Барбара Картленд

Любовь уходит в полночь

Примечание автора

Граф Гранвиль, главный государственный секретарь ее величества по иностранным делам в 1883 году, когда происходит действие романа, был родственником моего мужа.

У меня есть паспорт за его подписью, выправленный им для моего деда Джеймса Фолкнера Картленда, с разрешением на заграничные путешествия вместе с супругой.

Паспорт имеет вид письма на очень тонкой бумаге с королевским гербом вверху и с личной печатью графа внизу, рядом с подписью. В то время, да и в течение всей Викторианской эпохи Великобритания усиленно пыталась сохранить политическое равновесие в Европе, непревзойденно искусно используя для этого канал дипломатии.

1

1883 г.


Поезд, плавно отъехавший от платформы вокзала Виктория с опозданием в четверть часа, нагонял время. Колеса стучали, состав катился по рельсам вперед и вперед, угрожая прибыть в пункт назначения при такой скорости значительно раньше часа, указанного в расписании.
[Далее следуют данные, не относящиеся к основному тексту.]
-- ==== Sys2Proof/Machine/Operands.lean ====
section
/-! DEFINITION. The operands of requests: shelf marks (01 R1), patterns (01 R3, R4), class records (01 R8), capture
profiles (05 R103), and clamping (00 "Refused and clamped values"). -/

namespace Sys2Proof.Machine

/-! ### Shelf marks and patterns -/

/-- Lower-case letters become upper-case (R1.1). -/
def upperCase (b : Byte) : Byte :=
  if 0x61 ≤ b.toNat ∧ b.toNat ≤ 0x7A then b - 0x20#8 else b

/-- Removes spaces at the start. -/
def trimStart : Text → Text
  | [] => []
  | b :: rest => if b = 0x20#8 then trimStart rest else b :: rest

/-- Removes spaces at the start and at the end (R1.2). -/
def trimSpaces (t : Text) : Text :=
  (trimStart (trimStart t).reverse).reverse

/-- Replaces every run of spaces by one (R1.3). -/
def collapseSpaces : Text → Text
  | [] => []
  | a :: rest =>
    match collapseSpaces rest with
    | [] => [a]
    | b :: tail => if a = 0x20#8 ∧ b = 0x20#8 then b :: tail else a :: b :: tail

/-- Normalisation (R1). -/
def normalise (raw : Text) : Text :=
  collapseSpaces (trimSpaces (raw.map upperCase))

/-- The shelf-mark characters: A to Z, 0 to 9, space, and the four marks (R1). -/
def isMarkChar (b : Byte) : Bool :=
  let n := b.toNat
  (0x41 ≤ n && n ≤ 0x5A) || (0x30 ≤ n && n ≤ 0x39) || n == 0x20 || n == 0x2E || n == 0x2D || n == 0x2F || n == 0x3A

/-- The normalised form of a raw mark, or none where R1 refuses it. -/
def shelfMark? (raw : Text) : Option Text :=
  if raw.length = 0 ∨ 40 < raw.length then none
  else
    let m := normalise raw
    if m = [] ∨ 24 < m.length ∨ ¬ m.all isMarkChar then none else some m

/-- A pattern's characters: shelf-mark characters and `?` anywhere, `*` in the last place only (R3, R4). -/
def patternChars : Text → Bool
  | [] => true
  | [b] => isMarkChar b || b == 0x3F#8 || b == 0x2A#8
  | b :: rest => (isMarkChar b || b == 0x3F#8) && patternChars rest

/-- A mark matches a pattern (R3). -/
def matchesPattern : (pattern mark : Text) → Bool
  | [], mark => mark.isEmpty
  | p :: ps, mark =>
    if p = 0x2A#8 ∧ ps = [] then true
    else
      match mark with
      | [] => false
      | c :: cs => (p == 0x3F#8 || p == c) && matchesPattern ps cs

/-- The first enabled entry from position `at` on whose pattern matches: its class and position (R3). -/
def matchFrom (mark : Text) : (position : Nat) → List PatternEntry → Nat × Option Nat
  | _, [] => (0, none)
  | i, e :: rest =>
    if e.enabled && matchesPattern e.pattern mark then (e.cls, some i) else matchFrom mark (i + 1) rest

/-- The class of a normalised mark and its matched position: class 0 with no position where no enabled entry matches (R3). -/
def classify (patterns : List PatternEntry) (mark : Text) : Nat × Option Nat :=
  matchFrom mark 0 patterns

/-- The entry PATTERN WRITE writes, or none where R4 refuses it (step 3). -/
def patternEntry? (f : PatternFields) : Option PatternEntry :=
  match f.enabled with
  | none => none
  | some enabled =>
    let p := normalise f.pattern
    if 11 < f.position ∨ 7 < f.cls ∨ 40 < f.pattern.length ∨ 24 < p.length ∨ ¬ patternChars p
        ∨ (enabled ∧ p = []) then none
    else some { enabled := enabled, pattern := p, cls := f.cls }

/-! ### Clamping -/

/-- The nearest value of a range. -/
def clampTo (lo hi v : Nat) : Nat :=
  max lo (min hi v)

/-- A value was outside its range. -/
def outside (lo hi v : Nat) : Bool :=
  decide (v < lo) || decide (hi < v)

/-- The class record CLASS WRITE writes, with the clamped flag; none where an enumerated field holds another value (R8). -/
def classRecord? (f : ClassFields) : Option (ClassRec × Bool) :=
  match f.ambient, f.turning, f.policy with
  | some ambient, some turning, some policy =>
    some
      ({ dayBudget := clampTo 1 1000000000 f.dayBudget, openingLimit := clampTo 1 10000000 f.openingLimit
         ambient := ambient, turning := turning, retryLimit := clampTo 0 7 f.retryLimit
         airStart := clampTo 0 9 f.airStart, policy := policy, forceTarget := clampTo 100 3000 f.forceTarget
         dwellLimit := clampTo 5 600 f.dwellLimit },
       outside 1 1000000000 f.dayBudget || outside 1 10000000 f.openingLimit || outside 0 7 f.retryLimit
         || outside 0 9 f.airStart || outside 100 3000 f.forceTarget || outside 5 600 f.dwellLimit)
  | _, _, _ => none

/-- The profile PROFILE WRITE writes, with the clamped flag; none where R103 refuses it. -/
def profile? (f : ProfileFields) : Option (Profile × Bool) :=
  match f.mode, f.hold, f.selection with
  | some mode, some hold, some selection =>
    if f.exposure < 1 ∨ 2000 < f.exposure ∨ 15 < f.enable then none
    else
      some
        ({ mode := mode
           enabled := ⟨f.enable.testBit 0, f.enable.testBit 1, f.enable.testBit 2, f.enable.testBit 3⟩
           levels := ⟨min 99 f.levelLa, min 99 f.levelLb, min 99 f.levelRa, min 99 f.levelRb⟩
           target := clampTo 1 65456 f.target, interval := clampTo 1 1000 f.interval, hold := hold
           settle := clampTo 5 200 f.settle, exposure := f.exposure, selection := selection },
         outside 0 99 f.levelLa || outside 0 99 f.levelLb || outside 0 99 f.levelRa || outside 0 99 f.levelRb
           || outside 1 65456 f.target || outside 1 1000 f.interval || outside 5 200 f.settle)
  | _, _, _ => none

/-- Lux per level step has no zero: 1 to 655 (11 Table 11-3). -/
def luxPerStepOf (v : Nat) : Nat := clampTo 1 655 v

/-! ### Settings tables -/

/-- The class record of a number. -/
def classAt (classes : List ClassRec) (c : Nat) : ClassRec :=
  classes.getD c ClassRec.factory

/-- The capture profile of an index. -/
def profileAt (profiles : List Profile) (i : Nat) : Profile :=
  profiles.getD i Profile.factory

/-- The learned levels of a profile index. -/
def learnedAt (learned : List (PerBank Nat)) (i : Nat) : PerBank Nat :=
  learned.getD i ⟨0, 0, 0, 0⟩

end Sys2Proof.Machine
end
Ксении казалось, что вагон трясет и бросает из стороны в сторону самым нещадным образом, хотя это не мешало ей размышлять над одной приметой: вчера уголек из камина, когда она пошурудила там, распределяя огонь, выпал кругленький, аккуратный. «Это к богатству!» — авторитетно заметила ей миссис Беркли: ее познания по части примет были неисчерпаемы, она применяла их ко всем случаям жизни и всякий раз спешила таким способом предугадать события. Довольно часто предсказания миссис Беркли сбывались, и кто знает, было ли то случайное совпадение, или миссис Беркли и в самом деле так верила в эти приметы, что событию ничего не оставалось, как материализоваться.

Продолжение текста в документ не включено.